■ **PROMPT**
Search the records for the string "Refusal" and report how many lines contain it, with nothing else.
-- Opening Marker --
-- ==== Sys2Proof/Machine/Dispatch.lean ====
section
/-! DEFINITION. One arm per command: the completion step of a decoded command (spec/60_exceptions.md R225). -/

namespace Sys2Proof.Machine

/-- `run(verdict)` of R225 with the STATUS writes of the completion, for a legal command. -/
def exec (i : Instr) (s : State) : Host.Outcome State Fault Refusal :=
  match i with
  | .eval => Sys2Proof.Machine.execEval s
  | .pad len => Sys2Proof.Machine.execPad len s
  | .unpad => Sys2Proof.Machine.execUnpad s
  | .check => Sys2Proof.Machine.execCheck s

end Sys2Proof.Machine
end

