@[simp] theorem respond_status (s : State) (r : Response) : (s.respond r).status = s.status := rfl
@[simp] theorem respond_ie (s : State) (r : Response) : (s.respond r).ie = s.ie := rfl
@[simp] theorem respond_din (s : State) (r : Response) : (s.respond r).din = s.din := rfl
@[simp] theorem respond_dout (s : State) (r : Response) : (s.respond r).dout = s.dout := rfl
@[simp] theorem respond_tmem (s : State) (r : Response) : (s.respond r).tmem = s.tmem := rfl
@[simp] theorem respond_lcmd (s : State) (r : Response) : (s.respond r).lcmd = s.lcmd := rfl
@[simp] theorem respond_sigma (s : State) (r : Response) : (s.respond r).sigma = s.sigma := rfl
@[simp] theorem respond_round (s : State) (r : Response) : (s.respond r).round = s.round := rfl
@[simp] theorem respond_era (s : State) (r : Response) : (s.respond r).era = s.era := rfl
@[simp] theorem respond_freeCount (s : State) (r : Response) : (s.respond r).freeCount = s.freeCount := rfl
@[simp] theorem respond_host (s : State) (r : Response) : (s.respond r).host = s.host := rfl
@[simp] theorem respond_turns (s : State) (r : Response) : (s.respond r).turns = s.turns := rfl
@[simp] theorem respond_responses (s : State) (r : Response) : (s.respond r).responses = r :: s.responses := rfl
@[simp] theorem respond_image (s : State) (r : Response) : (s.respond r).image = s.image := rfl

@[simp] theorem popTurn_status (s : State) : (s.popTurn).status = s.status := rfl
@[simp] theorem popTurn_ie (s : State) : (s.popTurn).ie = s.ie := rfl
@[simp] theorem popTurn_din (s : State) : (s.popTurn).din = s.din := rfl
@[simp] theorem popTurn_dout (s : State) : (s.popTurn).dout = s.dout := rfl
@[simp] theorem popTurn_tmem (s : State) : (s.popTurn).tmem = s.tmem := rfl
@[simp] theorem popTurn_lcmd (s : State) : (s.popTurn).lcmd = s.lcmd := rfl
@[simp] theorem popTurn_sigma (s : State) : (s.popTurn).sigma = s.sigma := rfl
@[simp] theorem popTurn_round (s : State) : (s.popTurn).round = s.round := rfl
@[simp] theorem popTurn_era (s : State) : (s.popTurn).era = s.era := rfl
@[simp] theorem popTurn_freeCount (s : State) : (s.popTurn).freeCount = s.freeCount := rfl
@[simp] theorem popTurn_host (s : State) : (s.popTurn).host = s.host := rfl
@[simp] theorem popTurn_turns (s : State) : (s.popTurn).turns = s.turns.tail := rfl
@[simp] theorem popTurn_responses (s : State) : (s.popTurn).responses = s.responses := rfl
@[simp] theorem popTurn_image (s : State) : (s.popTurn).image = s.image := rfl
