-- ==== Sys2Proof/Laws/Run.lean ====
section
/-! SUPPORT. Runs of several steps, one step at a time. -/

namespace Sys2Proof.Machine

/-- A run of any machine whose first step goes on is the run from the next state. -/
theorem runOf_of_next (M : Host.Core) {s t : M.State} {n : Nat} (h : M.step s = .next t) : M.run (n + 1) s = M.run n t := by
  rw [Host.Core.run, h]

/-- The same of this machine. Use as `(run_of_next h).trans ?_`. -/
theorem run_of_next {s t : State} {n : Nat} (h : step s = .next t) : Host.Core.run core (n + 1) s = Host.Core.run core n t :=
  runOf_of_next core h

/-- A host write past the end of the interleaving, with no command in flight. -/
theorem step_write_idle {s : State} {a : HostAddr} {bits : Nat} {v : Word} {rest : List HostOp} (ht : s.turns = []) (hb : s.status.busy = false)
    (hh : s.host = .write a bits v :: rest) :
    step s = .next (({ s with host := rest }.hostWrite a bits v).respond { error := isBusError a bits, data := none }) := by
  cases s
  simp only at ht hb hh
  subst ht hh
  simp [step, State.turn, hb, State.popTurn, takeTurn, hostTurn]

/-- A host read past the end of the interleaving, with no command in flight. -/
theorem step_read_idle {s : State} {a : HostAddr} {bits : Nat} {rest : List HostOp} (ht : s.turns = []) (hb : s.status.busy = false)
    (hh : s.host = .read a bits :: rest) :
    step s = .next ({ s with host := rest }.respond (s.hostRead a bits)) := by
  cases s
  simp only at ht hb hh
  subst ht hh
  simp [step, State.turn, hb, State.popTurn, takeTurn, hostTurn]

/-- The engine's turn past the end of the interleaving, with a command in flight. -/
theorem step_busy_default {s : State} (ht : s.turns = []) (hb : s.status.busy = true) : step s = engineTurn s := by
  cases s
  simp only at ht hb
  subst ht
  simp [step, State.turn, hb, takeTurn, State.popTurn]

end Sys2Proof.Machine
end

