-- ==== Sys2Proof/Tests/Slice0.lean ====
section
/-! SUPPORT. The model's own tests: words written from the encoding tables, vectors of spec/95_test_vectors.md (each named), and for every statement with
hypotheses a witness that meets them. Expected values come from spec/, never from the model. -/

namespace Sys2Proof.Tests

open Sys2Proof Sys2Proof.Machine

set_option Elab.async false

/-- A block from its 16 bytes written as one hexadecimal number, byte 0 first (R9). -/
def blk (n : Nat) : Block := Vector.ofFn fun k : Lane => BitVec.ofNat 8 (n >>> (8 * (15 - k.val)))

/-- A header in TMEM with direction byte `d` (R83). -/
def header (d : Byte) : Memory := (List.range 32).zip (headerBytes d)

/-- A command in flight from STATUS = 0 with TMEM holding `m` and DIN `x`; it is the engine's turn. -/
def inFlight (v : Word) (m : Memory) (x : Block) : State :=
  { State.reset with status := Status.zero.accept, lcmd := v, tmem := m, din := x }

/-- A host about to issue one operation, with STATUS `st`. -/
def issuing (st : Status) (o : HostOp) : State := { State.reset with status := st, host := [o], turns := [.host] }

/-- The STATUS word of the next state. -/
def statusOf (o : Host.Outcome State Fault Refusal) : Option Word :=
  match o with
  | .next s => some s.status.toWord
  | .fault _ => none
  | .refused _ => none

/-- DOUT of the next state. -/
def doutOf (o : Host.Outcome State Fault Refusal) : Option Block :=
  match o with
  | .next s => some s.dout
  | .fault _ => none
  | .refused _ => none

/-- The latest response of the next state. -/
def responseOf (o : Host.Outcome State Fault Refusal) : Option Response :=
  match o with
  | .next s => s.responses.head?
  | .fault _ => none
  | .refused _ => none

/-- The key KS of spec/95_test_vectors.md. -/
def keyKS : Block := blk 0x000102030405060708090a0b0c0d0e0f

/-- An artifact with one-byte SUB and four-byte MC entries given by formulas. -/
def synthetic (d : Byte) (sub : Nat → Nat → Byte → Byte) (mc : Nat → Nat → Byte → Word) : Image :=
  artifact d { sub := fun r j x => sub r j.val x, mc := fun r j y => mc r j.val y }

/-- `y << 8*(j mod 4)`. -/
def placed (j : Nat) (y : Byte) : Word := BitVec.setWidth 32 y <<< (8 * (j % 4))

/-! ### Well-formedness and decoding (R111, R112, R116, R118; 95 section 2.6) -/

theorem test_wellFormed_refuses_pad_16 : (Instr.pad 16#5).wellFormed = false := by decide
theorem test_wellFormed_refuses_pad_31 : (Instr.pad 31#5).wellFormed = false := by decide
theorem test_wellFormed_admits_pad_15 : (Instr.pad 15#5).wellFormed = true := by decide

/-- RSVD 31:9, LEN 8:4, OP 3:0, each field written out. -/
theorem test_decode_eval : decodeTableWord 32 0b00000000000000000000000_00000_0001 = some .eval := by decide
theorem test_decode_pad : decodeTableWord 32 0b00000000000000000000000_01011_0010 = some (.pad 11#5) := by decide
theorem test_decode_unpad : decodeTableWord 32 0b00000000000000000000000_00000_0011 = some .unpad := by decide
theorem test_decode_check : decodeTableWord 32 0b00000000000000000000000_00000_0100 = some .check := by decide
-- Closing Marker --
■ **EXERCISE ANSWER**
4